American-Chinese religious studies scholar (1919–2016)

Huston Cummings Smith (May 31, 1919 – December 30, 2016) was a Chinese-born American scholar of religious studies, He authored at least thirteen books on world's religions and philosophy, and his book about comparative religion, The World's Religions (originally titled The Religions of Man) sold over three million copies as of 2017.

Born and raised in Suzhou, China, in an American Methodist missionary family, Smith moved back to the United States at the age of 17 and graduated from the University of Chicago in 1945 with a PhD in religious studies, focusing on the philosophy of religion. He spent the majority of his academic career as a professor at Washington University in St. Louis (1947–1958), the Massachusetts Institute of Technology (1958–1973) and Syracuse University (1973–1983). In 1983, he retired from Syracuse and moved to Berkeley, California, where he was a visiting professor of religious studies at the University of California, Berkeley, until his death.

== Early life ==
On May 31, 1919, Huston Cummings Smith was born in Dzang Zok, Suzhou, China, to Methodist missionaries and spent his first 17 years there. His second language was Mandarin Chinese, spoken in the Suzhou dialect.

Upon emigrating to the United States to complete his education, he received a BA from Central Methodist University in 1940 and became an ordained Methodist minister. He then realized a passion for teaching and started a PhD at University of Chicago Divinity School, which he completed in 1945.

== Personal life ==
While at Chicago, he married Eleanor Wieman, the daughter of Henry Nelson Wieman, a professor at the University of Chicago Divinity School. She later changed her name to Kendra. They had three daughters, Karen, Gael, and Kimberly Smith.

== Academic career ==
Smith taught at the University of Denver from 1945 to 1947, and then at Washington University, for the next 10 years.

In 1958, Smith was appointed professor of philosophy at the Massachusetts Institute of Technology (MIT), where he remained until 1973. While there, he participated in experiments with psychedelics that professors Timothy Leary and Richard Alpert conducted at Harvard University. In 1964, during a trip to India, Smith stayed in a Gyuto Tibetan Buddhist monastery. During his visit he heard the monks chanting and realized that each individual was producing a chord, composed of a fundamental note and overtones. He returned to record the chanting in 1967 and asked acoustic engineers at MIT to analyze the sound. They confirmed the finding, which is an example of overtone singing. Smith has called this the singular empirical discovery of his career. The recording was released as Music of Tibet (1967). Royalties from the album continue to support the Gyuto Tantric University. Because of his belief in religion, however, Smith was mistrusted by his colleagues, leading MIT to prohibit him from teaching graduate students.

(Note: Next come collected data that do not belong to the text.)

/-- Major 0x29 of the C-class map: CHBIND, CHUNBIND. -/
def decodeC29 (w : BitVec 32) : Except DecodeReject Instr :=
  if w.extractLsb' 27 5 = 0 ∧ w.extractLsb' 8 7 = 0 then
    .ok (.chbind (w.extractLsb' 22 5) (w.extractLsb' 15 7))
  else
  if w.extractLsb' 27 5 = 16 ∧ w.extractLsb' 8 14 = 0 then
    .ok (.chunbind (w.extractLsb' 22 5))
  else
  .error .reservedField

/-- Major 0x29 of the A-class map: MMA_NARROW. -/
def decodeA29 (w : BitVec 32) : Except DecodeReject Instr :=
  .ok (.mmaNarrow (w.extractLsb' 29 3) (w.extractLsb' 22 7) (w.extractLsb' 15 7) (w.extractLsb' 8 7))

/-- Major 0x2A of the C-class map: REDCFG, REDC. -/
def decodeC2A (w : BitVec 32) : Except DecodeReject Instr :=
  if w.extractLsb' 29 3 = 0 ∧ w.extractLsb' 8 7 = 0 then
    .ok (.redcfg (w.extractLsb' 22 7) (w.extractLsb' 15 7))
  else
  if w.extractLsb' 28 4 = 2 ∧ w.extractLsb' 13 2 = 0 then
    .ok (.redc (w.extractLsb' 24 4) (w.extractLsb' 22 2) (w.extractLsb' 15 7) (w.extractLsb' 8 5))
  else
  .error .reservedField

/-- Major 0x2A of the A-class map: MMODE, MSCALE, MBAR. -/
def decodeA2A (w : BitVec 32) : Except DecodeReject Instr :=
  if w.extractLsb' 22 10 = 0 ∧ w.extractLsb' 8 7 = 0 then
    .ok (.mmode (w.extractLsb' 15 7))
  else
  if w.extractLsb' 29 3 = 1 ∧ w.extractLsb' 8 7 = 0 then
    .ok (.mscale (w.extractLsb' 22 7) (w.extractLsb' 15 7))
  else
  if w.extractLsb' 8 24 = 4194304 then
    .ok (.mbar)
  else
  .error .reservedField

/-- Major 0x2B of the C-class map: TSPAWN, TKEY. -/
def decodeC2B (w : BitVec 32) : Except DecodeReject Instr :=
  if w.extractLsb' 29 3 = 0 then
    .ok (.tspawn (w.extractLsb' 22 7) (w.extractLsb' 15 7) (w.extractLsb' 8 7))
  else
  if w.extractLsb' 22 10 = 128 then
    .ok (.tkey (w.extractLsb' 15 7) (w.extractLsb' 8 7))
  else
  .error .reservedField

/-- Major 0x2B of the A-class map: MLD, MST. -/
def decodeA2B (w : BitVec 32) : Except DecodeReject Instr :=
  if w.extractLsb' 29 3 = 0 then
    .ok (.mld (w.extractLsb' 22 7) (w.extractLsb' 15 7) (w.extractLsb' 8 7))
  else
  if w.extractLsb' 29 3 = 1 then
    .ok (.mst (w.extractLsb' 22 7) (w.extractLsb' 15 7) (w.extractLsb' 8 7))
  else
  .error .reservedField

/-- Major 0x2C of the C-class map: FORK, JOIN. -/
def decodeC2C (w : BitVec 32) : Except DecodeReject Instr :=
  if w.extractLsb' 29 3 = 0 then
    .ok (.fork (w.extractLsb' 22 7) (w.extractLsb' 15 7) (w.extractLsb' 8 7))
  else
  if w.extractLsb' 8 24 = 2097152 then
    .ok (.join)
  else
  .error .reservedField

/-- Major 0x2C of the A-class map: MRD, MZERO. -/
def decodeA2C (w : BitVec 32) : Except DecodeReject Instr :=
  if w.extractLsb' 29 3 = 0 then
    .ok (.mrd (w.extractLsb' 22 7) (w.extractLsb' 15 7) (w.extractLsb' 8 7))
  else
  if w.extractLsb' 15 17 = 16384 then
    .ok (.mzero (w.extractLsb' 8 7))
  else
  .error .reservedField

/-- Major 0x2D of the C-class map: RQPUT, RQTAKE. -/
def decodeC2D (w : BitVec 32) : Except DecodeReject Instr :=
  if w.extractLsb' 29 3 = 0 ∧ w.extractLsb' 8 7 = 0 then
    .ok (.rqput (w.extractLsb' 22 7) (w.extractLsb' 15 7))
  else
  if w.extractLsb' 29 3 = 1 ∧ w.extractLsb' 15 7 = 0 then
    .ok (.rqtake (w.extractLsb' 22 7) (w.extractLsb' 8 7))
  else
  .error .reservedField
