-- ==== Sys2Proof/Machine/Memory.lean ====
section
/-!
DEFINITION. The physical map, bytes and poison of memory, and a thread's view of memory through its own uncommitted
writes (R8, R117, R118, R264, R265, R267, R282).
-/

namespace Sys2Proof.Machine

/-! The physical map (Table 11.1). -/

/-- The first scratchpad address. -/
def spadBase : Nat := 0x10000000000
/-- The first host address. -/
def hostBase : Nat := 0x8000000000000
/-- The address lies in HBM. -/
def isHbm (pa : Nat) : Bool := decide (pa < 0xC000000000)
/-- The address lies in the scratchpad range of the map. -/
def isSpadRange (pa : Nat) : Bool := decide (spadBase ≤ pa) && decide (pa < spadBase + 2 ^ 30) && decide (pa / 2 ^ 21 % 128 < 96)
/-- The address lies in a scratchpad of a cluster that is stopped for a bale: these stand above the map's scratchpads, and
nothing but a function's window leads there (R331; log entry 14). -/
def isParked (pa : Nat) : Bool := decide (spadBase + 2 ^ 30 ≤ pa) && decide (pa < 2 ^ 50)
/-- The address lies in a scratchpad. -/
def isSpad (pa : Nat) : Bool := isSpadRange pa || isParked pa
/-- The address lies in host memory. -/
def isHost (pa : Nat) : Bool := decide (hostBase ≤ pa) && decide (pa < 2 ^ 52)
/-- The address names peer memory: peer addresses lie above the physical addresses. -/
def isPeer (pa : Nat) : Bool := decide (2 ^ 52 ≤ pa)
/-- The device identifier of the peer part an address leads to. -/
def peerDev (pa : Nat) : Nat := (pa / 2 ^ 52 - 1) / 256
/-- The module's store holds an identifier that is never assigned, or that another part of the pod holds (R406). -/
def badIdentifier : Bool := Config.devid % 2 ^ 20 == 0 || Config.devid % 2 ^ 20 == 0xFFFFF || Config.idTaken
/-- A route to a part is left: by a port that carries one and has not failed; with a bad identifier every port is down (R405, R406). -/
def State.peerUp (s : State) (dev : Nat) : Bool :=
  !badIdentifier && (List.range 36).any (fun p => Config.route dev p && !s.portsDown.contains p)
/-- The address lies in a range of the map. -/
def isMapped (pa : Nat) : Bool := isHbm pa || isSpadRange pa || isHost pa
/-- The address lies in the package. -/
def isPackage (pa : Nat) : Bool := isHbm pa || isSpad pa

/-- A frame address in a peer's function, above every physical address (R342). -/
def peerAddr (dev vf ipa : Nat) : Nat := 2 ^ 52 * (1 + 256 * dev + vf) + ipa

/-- The package core of a scratchpad address: PA[29:28] die, PA[27:21] cluster, PA[20:18] core. -/
def spadCore (pa : Nat) : Nat := ((pa - spadBase) / 2 ^ 28 * 96 + pa / 2 ^ 21 % 128) * 8 + pa / 2 ^ 18 % 8
/-- The physical address of offset `off` of a core's scratchpad. -/
def spadAddr (gc off : Nat) : Nat :=
  spadBase + (gc / 768) * 2 ^ 28 + (gc / 8 % 96) * 2 ^ 21 + (gc % 8) * 2 ^ 18 + off
/-- The bank of a scratchpad address (Table 11.2). -/
def spadBank (pa : Nat) : Nat := pa % 2 ^ 18 / 8192
/-- The HBM region of an address: 8 × stack + BG (R265, Table 20.2). -/
def hbmRegion (pa : Nat) : Nat := pa / 2 ^ 36 * 8 + pa / 2 ^ 33 % 8
/-- The pseudo-channel of an address within its stack: 8 × NPC + BG, where NPC = PA[12:7] XOR PA[20:15] (R265). -/
def pseudoChannel (pa : Nat) : Nat := 8 * ((pa / 2 ^ 7 % 64) ^^^ (pa / 2 ^ 15 % 64)) + pa / 2 ^ 33 % 8
/-- The home die of a line of the package (R265). -/
def homeDie (pa : Nat) : Nat := if isSpad pa then pa / 2 ^ 28 % 4 else stackDie (pa / 2 ^ 36)

/-- The 128-byte line of an address (R244). -/
def lineOf (pa : Nat) : Nat := pa / 128
/-- The signature item of a shared register: above every line number (R244). -/
def gItem (k : Nat) : Nat := 2 ^ 80 + k

/-- The signature item of a line written by the part's own accessed and dirty bits, which invalidates no translation
(R339). -/
def adItem (line : Nat) : Nat := 2 ^ 90 + line

/-- The lines that n bytes at an address touch. -/
def linesOf (pa n : Nat) : List Nat :=
  (List.range ((pa + n - 1) / 128 + 1 - pa / 128)).map (fun i => pa / 128 + i)

/-- The aligned doublewords that n bytes at an address touch. -/
def dwordsOf (pa n : Nat) : List Nat :=
  (List.range ((pa + n - 1) / 8 + 1 - pa / 8)).map (fun i => pa / 8 + i)

namespace State

/-- One byte of committed memory; an unlisted byte reads as zero (R408, log entry 4). -/
def byteAt (s : State) (pa : Nat) : Byte :=
  if isPeer pa then mgetD s.peer pa 0 else mgetD s.mem pa 0

/-- Bytes of committed memory. -/
def bytesAt (s : State) (pa n : Nat) : List Byte := (List.range n).map (fun i => s.byteAt (pa + i))

/-- The little-endian value of n bytes of committed memory (R8). -/
def natAt (s : State) (pa n : Nat) : Nat := leNat (s.bytesAt pa n)

/-- A doubleword of committed memory. -/
def dwordAt (s : State) (pa : Nat) : Word := BitVec.ofNat 64 (s.natAt pa 8)

/-- Write one byte of committed memory. -/
def setByte (s : State) (pa : Nat) (b : Byte) : State :=
  if isPeer pa then { s with peer := mset 0 s.peer pa b } else { s with mem := mset 0 s.mem pa b }

/-- Write bytes of committed memory. -/
def setBytes (s : State) (pa : Nat) : List Byte → State
  | [] => s
  | b :: bs => (s.setByte pa b).setBytes (pa + 1) bs

/-- The aligned doubleword carries the poison marker (R282). -/
def poisoned (s : State) (dwi : Nat) : Bool := (mget s.poison dwi).isSome

/-- Mark or clear poison of an aligned doubleword. -/
def setPoison (s : State) (dwi : Nat) (p : Bool) : State :=
  { s with poison := if p then mput s.poison dwi () else mdel s.poison dwi }

/-- A store of all eight bytes of a poisoned word clears its poison, any other store leaves it (R282). -/
def clearPoison (s : State) (pa n : Nat) : State :=
  (dwordsOf pa n).foldl (fun s d => if pa ≤ 8 * d ∧ 8 * d + 8 ≤ pa + n then s.setPoison d false else s) s

end State

/-- The byte an effect writes at an address. -/
def Eff.byteAt (e : Eff) (pa : Nat) : Option Byte :=
  match e with
  | .write a bs => if a ≤ pa then bs[pa - a]? else none
  | .remote a bs => if a ≤ pa then bs[pa - a]? else none
  | .edge a bs => if a ≤ pa then bs[pa - a]? else none
  | .greg .. => none

/-- The effect writes all eight bytes of an aligned doubleword. -/
def Eff.coversDword (e : Eff) (dwi : Nat) : Bool :=
  match e with
  | .write a bs => decide (a ≤ 8 * dwi) && decide (8 * dwi + 8 ≤ a + bs.length)
  | .remote a bs => decide (a ≤ 8 * dwi) && decide (8 * dwi + 8 ≤ a + bs.length)
  | .edge a bs => decide (a ≤ 8 * dwi) && decide (8 * dwi + 8 ≤ a + bs.length)
  | .greg .. => false

/-- The effects of a thread's uncommitted chunks, newest first (R118, R267). -/
def Thread.ownWrites (t : Thread) : List Eff :=
  ((t.chunks.filter (fun c => !c.granted)).flatMap (fun c => c.log.map (·.eff))).reverse

/-! The order of a chunk's own operations (R118, R138, R163). -/

/-- The write and n bytes at an address have a byte in common. -/
def Entry.touches (e : Entry) (pa n : Nat) : Bool := (List.range n).any (fun i => (e.eff.byteAt (pa + i)).isSome)

/-- Two operations of a chunk keep program order: scalar ones and atomics among themselves (R118), pushes among themselves (R138). -/
def Access.inOrder : Access → Access → Bool
  | .scalar, .scalar | .scalar, .atomic _ | .atomic _, .scalar | .atomic _, .atomic _ | .push _, .push _ => true
  | _, _ => false

/-- An operation may be performed before the write (R163, R138). -/
def Entry.free (e : Entry) (k : Access) : Bool := !e.fixed && !k.inOrder e.by_

/-- How many of the writes, newest first, an access to n bytes at an address passes: it may pass those it is free of, one after the
other, but none beyond number `base`, which are its own unit's (R161, R163; log entry 69). -/
def passCount (base : Nat) (k : Access) (pa n : Nat) : List Entry → Nat → Nat
  | [], _ => 0
  | e :: rest, seed =>
    if e.touches pa n then
      (if decide (e.num ≤ base) && e.free k && Config.passes seed then passCount base k pa n rest (seed + 1) + 1 else 0)
    else
      match passCount base k pa n rest seed with
      | 0 => 0
      | m + 1 => m + 2

/-- The byte a thread's own uncommitted writes give at an address. -/
def overlay (ws : List Eff) (pa : Nat) : Option Byte := ws.findSome? (fun e => e.byteAt pa)

namespace State

/-- One byte as a slot sees it: its own uncommitted writes, else committed memory (R118). -/
def viewByte (s : State) (ws : List Eff) (pa : Nat) : Byte := (overlay ws pa).getD (s.byteAt pa)

/-- The value of n bytes through given uncommitted writes. -/
def viewThrough (s : State) (ws : List Eff) (pa n : Nat) : Nat := leNat ((List.range n).map (fun i => s.viewByte ws (pa + i)))

/-- The value of n bytes as a slot sees them, all its writes being in program order. -/
def viewNat (s : State) (gs pa n : Nat) : Nat := s.viewThrough (s.thread gs).ownWrites pa n

/-- Some word of the access is poisoned, through given uncommitted writes (R117 step 4, R282). -/
def poisonThrough (s : State) (ws : List Eff) (pa n : Nat) : Bool :=
  (dwordsOf pa n).any (fun d => s.poisoned d && !ws.any (fun e => e.coversDword d))

/-- Some word of the access is poisoned, as a slot sees it, all its writes being in program order. -/
def viewPoison (s : State) (gs pa n : Nat) : Bool := s.poisonThrough (s.thread gs).ownWrites pa n

/-- How many of a slot's newest writes an access of its chunk passes (R163, R138); none in direct mode and in a deterministic launch,
where the access stands behind all of them (R119, R301). -/
def passed (s : State) (gs base : Nat) (k : Access) (pa n : Nat) : Nat :=
  let t := s.thread gs
  if t.det || t.directMode then 0
  else
    match t.chunks.getLast? with
    | some c => if c.ended then 0 else passCount base k pa n c.log.reverse s.fresh
    | none => 0

/-- Writes that the slot's youngest chunk has entered. -/
def enteredOf (s : State) (gs : Nat) : Nat := ((s.thread gs).chunks.getLast?.map (·.entered)).getD 0

/-- The slot's own writes as an access of its chunk sees them, newest first. -/
def seenWrites (s : State) (gs : Nat) (k : Access) (pa n : Nat) : List Eff :=
  (s.thread gs).ownWrites.drop (s.passed gs (s.enteredOf gs) k pa n)

/-- The value of n bytes as an access of the slot's chunk sees them (R118, R163). -/
def loadView (s : State) (gs : Nat) (k : Access) (pa n : Nat) : Nat :=
  s.viewThrough (s.seenWrites gs k pa n) pa n

/-- Some word is poisoned, as an access of the slot's chunk sees it (R118, R163). -/
def loadPoison (s : State) (gs : Nat) (k : Access) (pa n : Nat) : Bool := s.poisonThrough (s.seenWrites gs k pa n) pa n

/-- The access has a choice of its place (R163, R138). -/
def hasChoice (s : State) (gs : Nat) (k : Access) (pa n : Nat) : Bool :=
  !(s.thread gs).det && !(s.thread gs).directMode &&
  (match (s.thread gs).chunks.getLast? with
   | some c => !c.ended && c.log.any (fun e => e.free k && e.touches pa n)
   | none => false)

/-- The free value behind an access's place is used up: an element of an instruction draws its own. -/
def drawn (s : State) (gs : Nat) (k : Access) (pa n : Nat) : State :=
  if s.hasChoice gs k pa n then { s with fresh := s.fresh + s.enteredOf gs } else s

/-- The value of a shared register as a slot sees it (R114). -/
def viewGreg (s : State) (gs k : Nat) : Word :=
  ((s.thread gs).ownWrites.findSome? (fun e => match e with
    | .greg k' v => if k' = k then some v else none
    | _ => none)).getD (mgetD s.gregs k 0)

end State

/-- The integer operations of an atomic (Table 5.2, codes 0 to 8) on n-byte values, and the floating-point add. -/
def atomicOp (op n old v : Nat) : Nat :=
  let w := 8 * n
  let o := old % 2 ^ w
  let x := v % 2 ^ w
  match op with
  | 0 => (o + x) % 2 ^ w
  | 1 => o &&& x
  | 2 => o ||| x
  | 3 => o ^^^ x
  | 4 => if signedOf w o ≤ signedOf w x then o else x
  | 5 => if signedOf w o ≤ signedOf w x then x else o
  | 6 => min o x
  | 7 => max o x
  | 8 => x
  | _ => (fAdd (if n = 4 then fmtS else fmtD) .rn o x).1

end Sys2Proof.Machine
end

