/-- PopStream (R137): one element. -/
def popStream (code : Nat) (b : Stream) : M Nat := do
  let n := b.total
  let b0 := b
  let b := if b.pos = n ∧ b.wrap ∧ 0 < n then { b with pos := 0 } else b
  if b.pos = n then
    if b.trap then
      M.trap { cause := .streamEnd, portc := some code, ev := true, info2 := BitVec.ofNat 64 n }
    else
      setStream code { b with endFlag := true }
      pure 0
  else
    let sz := 2 ^ b.sz
    let v ← atElement code b0 (do
      directOrder
      let va := b.elemAddr b.pos
      let pa ← checkAccess va sz sz .read .load
      let s ← get
      if s.before.viewPoison s.fs pa sz then M.trap { cause := .dataPoison, av := true, acc := 0, info1 := va }
      else readElement code b pa sz)
    setStream code { b with pos := b.pos + 1, ahead := b.ahead.drop 1 }
    pure v

/-- One push to a write stream (R137). -/
def pushStream (code : Nat) (b : Stream) (v : Nat) : M Unit := do
  let n := b.total
  let b0 := b
  let b := if b.pos = n ∧ b.wrap ∧ 0 < n then { b with pos := 0 } else b
  if b.pos = n then
    if b.trap then
      M.trap { cause := .streamEnd, portc := some code, ev := true, info2 := BitVec.ofNat 64 n }
    else setStream code { b with endFlag := true }
  else
    let sz := 2 ^ b.sz
    atElement code b0 (do
      let e ← storeEff (b.elemAddr b.pos) sz v
      uncounted (.push code) [e])
    setStream code { b with pos := b.pos + 1 }

/-! Traps (R305 to R316) and the return from them (R233). -/

/-- EINFO0 of a trap (Table 16.2). -/
def Trap.einfo0 (t : Trap) : Word :=
  BitVec.ofNat 64 (t.afl.toNat * 2 ^ 35 + t.brkn * 2 ^ 28 + t.broken.toNat * 2 ^ 27 + t.held.toNat * 2 ^ 26 +
    t.portc.isSome.toNat * 2 ^ 25 + t.portc.getD 0 * 2 ^ 20 + t.ev.toNat * 2 ^ 19 + t.av.toNat * 2 ^ 18 +
    t.orig * 2 ^ 16 + t.acc * 2 ^ 14 + t.second.toNat * 2 ^ 13)

/-- EINFO3: the raising word and the other word of its pair, the two words of the unit when the cause concerns it whole,
zero for a fetch fault (R308). -/
def UnitCtx.einfo3 (u : UnitCtx) (t : Trap) : Word :=
  if t.fetch then 0
  else if t.second then (u.word ++ u.other)
  else (u.other ++ u.word)

/-- The status with PP(L), PIE(L) saved, IE cleared and PL set to L (R232). -/
def enterStatus (st : Word) (lev : Nat) : Word :=
  let pl := bits st 18 17
  let ie := bit st 16
  let st1 :=
    match lev with
    | 1 => putBit (putBits st 20 19 pl) 21 ie
    | 2 => putBit (putBits st 23 22 pl) 24 ie
    | _ => putBit (putBits st 26 25 pl) 27 ie
  putBits (putBit st1 16 false) 18 17 lev

/-- The status `eret` at a level leaves: PL from PP(L), IE from PIE(L) (R233). -/
def eretStatus (st : Word) (lev : Nat) : Word :=
  match lev with
  | 1 => putBit (putBits st 18 17 (bits st 20 19)) 16 (bit st 21)
  | 2 => putBit (putBits st 18 17 (bits st 23 22)) 16 (bit st 24)
  | _ => putBit (putBits st 18 17 (bits st 26 25)) 16 (bit st 27)

/-- Enter(L, code, epc) (R232), with the ECAUSE word and the EINFO words given. -/
def Thread.enter (t : Thread) (lev : Nat) (ecause epc : Word) (e0 e1 e2 e3 : Word) : Thread :=
  let b := t.bank lev
  let t1 := t.setBank lev { b with epc := epc, ecause := ecause, einfo0 := e0, einfo1 := e1, einfo2 := e2, einfo3 := e3 }
  let a := { t1.a with status := enterStatus t1.a.status lev, pc := b.tvec }
  { t1 with a := a, entry := true, hold := none, stepping := false }

/-- The level a synchronous cause is taken at (Table 16.4); DEBUG beyond debug routing goes as the last row. -/
def trapLevel (t : Trap) (lev : Nat) : Nat :=
  if t.orig ≠ 0 ∨ t.cause = .segmentBound then (if lev = 3 then 3 else 2) else max 1 lev

/-- The cause goes to the upcall vector (Table 16.4, first row). -/
def takesUpcall (th : Thread) (t : Trap) : Bool :=
  (t.cause == .pageAbsent || t.cause == .pageProtection) && t.orig == 0 && !t.held && th.level == 0 && th.ue

/-- Enter the handler of a synchronous cause (R232, R307, R308, R313). -/
def State.enterTrap (s : State) (t : Trap) (lev : Nat) : State :=
  (s.setTh (s.th.enter lev (BitVec.ofNat 64 t.cause.code) s.unit.addr t.einfo0 t.info1 t.info2 (s.unit.einfo3 t))).traceRec s.fs 2
    s.unit.addr (BitVec.ofNat 64 t.cause.code)

/-- The upcall frame of Table 16.5. -/
def upcallFrame (s : State) (t : Trap) : List Byte :=
  ([s.unit.addr, BitVec.ofNat 64 (s.th.upseq * 2 ^ 32 + t.cause.code), t.einfo0, t.info1, t.info2,
    s.unit.einfo3 t, (0 : Word), 0] : List Word).flatMap (fun w => leBytes 8 w.toNat)

/-- The user store of the frame, checked as eight doublewords and performed as singletons, none before every earlier store of the thread
has been (R119, R315). -/
def upcallStore (f : Word) (bytes : List Byte) : M Unit := do
  let s ← get
  M.until_ s.th.drained
  for i in List.range 8 do
    let va := f + BitVec.ofNat 64 (8 * i)
    let pa ← checkAccess va 8 8 .write .store
    let s ← get
    performNow [s.effFor pa ((bytes.drop (8 * i)).take 8)]

/-- Post the table-error event of a malformed entry to the function's kernel, with the place of the slot whose access met it, if a slot's
did (R338, R390, Table 23.2). -/
def State.postTable (s : State) (t : Trap) (slot : Option Nat := none) : State :=
  match t.table with
  | some (v, lev, ipa) =>
    let place := match slot with
      | some gs => if (s.thread gs).vf = some v then ((mget s.vfs v).map (VFunc.placeOf · gs)).getD 0 else 0
      | none => 0
    s.postKernel v 4 place [BitVec.ofNat 64 lev, BitVec.ofNat 64 ipa]
  | none => s

/-- A taken held copy fault is cleared (R214). -/
def State.clearHeld (s : State) (t : Trap) : State :=
  if t.held then s.setTh { s.th with heldFaults := s.th.heldFaults.eraseP (fun p => p.2 == t) } else s

/-- DEBUG goes to the debug port: debug routing is on for the thread's partition (R399). -/
def State.debugRouted (s : State) (t : Trap) : Bool :=
  t.cause == .debug && (match s.partOf s.fs with | some p => p ∈ s.dbgen | none => false)

/-- A debug stop (R399): the unit takes no effect, the slot keeps its thread and is not ready. -/
def State.debugStop (s : State) (t : Trap) : State :=
  s.setTh { s.th with halted := true, stepping := false, dbgCause := some t.brkn, hold := none }

/-- An access that takes an upcall at a region being moved is recorded with its SEQ, for up to 64 waiters of the move (R354). -/
def State.noteWaiter (s : State) (va : Word) : State :=
  match s.th.vf, s.vfRec s.fs with
  | some vid, some v =>
    match s.entryOf vid v s.th.asid va with
    | some e =>
      if bit (s.dwordAt e) 53 then
        { s with moves := s.moves.map (fun (m : Move) =>
            if m.vf = vid ∧ v.pa m.ptea ≤ e ∧ e < v.pa m.ptea + 128 ∧ m.waiters.length < 64 then
              { m with waiters := m.waiters ++ [(s.th.uid, s.th.upseq)] }
            else m) }
      else s
    | none => s
  | _, _ => s

/-- A unit of a deterministic launch that traps or is interrupted reads its stream elements anew (R298). -/
def Thread.forget (t : Thread) : Thread := if t.det then { t with a := t.a.rewound } else t

/-- Take a synchronous cause: by a debug stop, by the upcall, or by Enter at the level of Table 16.4 (R313, R315, R399). -/
def State.takeTrap (s : State) (t : Trap) : State :=
  let s0 := (s.postTable t (some s.fs)).clearHeld t
  let s1 := s0.setTh s0.th.forget
  if s1.debugRouted t then s1.debugStop t
  else if takesUpcall s1.th t then
    let f := s1.getX 2 - 64
    let bad := decide (s1.th.winLim < 32) || decide (f.toNat % 16 ≠ 0)
    -- the frame is stored outside any chunk
    match upcallStore f (upcallFrame s1 t) { s1 with unit := { s1.unit with outside := true } } with
    | .ok (_, s2) =>
      if bad then s1.enterTrap t 1
      else
        let s3 := ({ s2 with unit := s1.unit }.setX 2 f).setX 31 f
        let s4 := match s3.th.vf with
          | some v =>
            let place := ((mget s3.vfs v).map (VFunc.placeOf · s3.fs)).getD 0
            (s3.noteWaiter t.info1).postKernel v 1 place [BitVec.ofNat 64 (s3.th.upseq * 2 ^ 32 + t.cause.code), t.info1]
          | none => s3
        s4.setTh { s4.th with upseq := (s4.th.upseq + 1) % 2 ^ 16, a := { s4.th.a with pc := s4.th.ucvec }, hold := none, stepping := false }
    | .error (.hold h) =>
      let s2 := s1.setTh { s1.th with hold := some h }
      match h with
      | .pull v p => s2.askPull v p
      | .request _ items => s2.backInvalidate items
      | _ => s2
    | .error (.diverge k l x) => (s1.divergence s1.fs k l x).setTh { s1.th with hold := some .retry }
    | .error (.trap t1) => (s1.postTable t1 (some s1.fs)).enterTrap t 1
    | .error _ => s1.enterTrap t 1
  else s1.enterTrap t (trapLevel t s1.th.level)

In 1973, Smith moved to Syracuse University, where he was Thomas J. Watson Professor of Religion and Distinguished Adjunct Professor of Philosophy until he took emeritus status in 1983. That year, Smith moved to Berkeley, California, where he remained a visiting professor of religious studies at the University of California, Berkeley, until his death.
In 1997, Smith entered into an agreement with the Syracuse University Archives to donate his papers, resulting in a large collection of published books, articles, reviews, or endorsements.

==Religious practice==
During his career, Smith studied Vedanta under Swami Satprakashananda, founder of the Vedanta Society of St. Louis, Zen Buddhism, studying under Goto Zuigan, and Sufism of Islam for more than ten years each.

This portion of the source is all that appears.